Try it: How many lines below contain the word "structure"? Give only the number.

Records for the task:
-- ==== Sys2Proof/Decode.lean ====
section
/-! DEFINITION. The decoder of table words. The FS-208 is a block: spec/opcode_table.json gives no row any bits
("n_rows_with_fixed": 0), so no word spells a command. The layouts the spec does give (command records, index
entries, notices) are read and written in Machine/Operands.lean. -/

namespace Sys2Proof

/-- The command that a word of the opcode table spells: none, since the table gives no row any bits. -/
def decodeTableWord (_nbits _w : Nat) : Option Instr := none

end Sys2Proof
end

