/-- A window entry (section 4.2). -/
structure WinEntry where
  /-- The unwrapped index. -/
  u : Int
  /-- The clip frame. -/
  frame : Nat
  /-- The display time, a house time or NEVER (R47). -/
  display : Time
  /-- The due time (R49). -/
  due : Time
  state : EntryState
  /-- The slot pinned; absent while UNPLACED. -/
  slot : Option Nat
  /-- The late mark (R69). -/
  late : Bool
deriving DecidableEq, Repr

/-- A delivery-list entry: sequence number, and the slot of a READY or none for a FAILED (R66, R67). -/
structure DelEntry where
  seq : Nat
  slot : Option Nat
deriving DecidableEq, Repr

/-- A notice of a stream's outbox (R164) with the fields section 12.2 gives its kind. The stream number is the
record's own. -/
inductive Notice where
  | ready (late : Bool) (clip generation seq frame slot : Nat) (display : Time) (frameBytes : Nat)
  | failed (cause : Cause) (clip generation seq frame : Nat) (display : Time)
  | missed (count last : Nat)
  | ended (bound : Nat)
deriving DecidableEq, Repr

/-- A stream record (section 2.1), with the pass-pending flag of the Deadline Engine (R55) and the handover and orphan
timers of the Head Arbitration Unit (R178, R180), which the stream record view shows with it. -/
structure StreamRec where
  state : StreamState
  owner : Head
  ownerAbsent : Bool
  clip : Nat
  generation : Nat
  inPoint : Nat
  outPoint : Nat
  loop : Bool
  openEnd : Bool
  /-- Anchor position F0q in frame/65536. -/
  f0q : Int
  /-- Anchor time T0. -/
  t0 : Time
  /-- The shuttle factor S. -/
  s : Int
  /-- The last direction: set for forward. -/
  lastForward : Bool
  savedS : Option Int
  /-- The frame period p. -/
  period : Nat
  w : Nat
  c : Nat
  seat : Nat
  /-- The next delivery index N, unwrapped. -/
  n : Int
  stillDelivered : Bool
  /-- End pending, with the bound the pending END carries (R34). -/
  endPending : Option Nat
  window : List WinEntry
  delivery : List DelEntry
  nextSeq : Nat
  missedCount : Nat
  lastMissed : Nat
  missedTotal : Nat
  lateTotal : Nat
  failedTotal : Nat
  outbox : List Notice
  /-- The pass-pending flag (R55). -/
  passPending : Bool
  handoverTimer : Option Time
  orphanTimer : Option Time
  /-- The seat priority last reported to the Directory by a pass (R61). -/
  seatReported : Nat
deriving DecidableEq, Repr

/-- A stream record after hard reset (R39, R147). -/
def StreamRec.reset : StreamRec :=
  { state := .closed, owner := .a, ownerAbsent := false, clip := 0, generation := 0, inPoint := 0, outPoint := 0,
    loop := false, openEnd := false, f0q := 0, t0 := 0, s := 0, lastForward := true, savedS := none, period := 0,
    w := 1, c := 1, seat := 0, n := 0, stillDelivered := false, endPending := none, window := [], delivery := [],
    nextSeq := 0, missedCount := 0, lastMissed := 0, missedTotal := 0, lateTotal := 0, failedTotal := 0, outbox := [],
    passPending := false, handoverTimer := none, orphanTimer := none, seatReported := 0 }

/-! ### Staging Directory (chapter 5) -/

/-- The states of a slot (R74). -/
inductive SlotState where
  | free | filling | staged | abandoned | failed
deriving DecidableEq, Repr

/-- Where a segment stands (R84). -/
inductive SegStatus where
  | unissued | queued | inFlight | done | withdrawn
deriving DecidableEq, Repr

/-- A segment of a slot: the run R84 cut, the frame offset of R98, and where it stands. -/
structure Segment where
  channel : Nat
  block : Nat
  count : Nat
  offset : Nat
  status : SegStatus
deriving DecidableEq, Repr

Task response: 4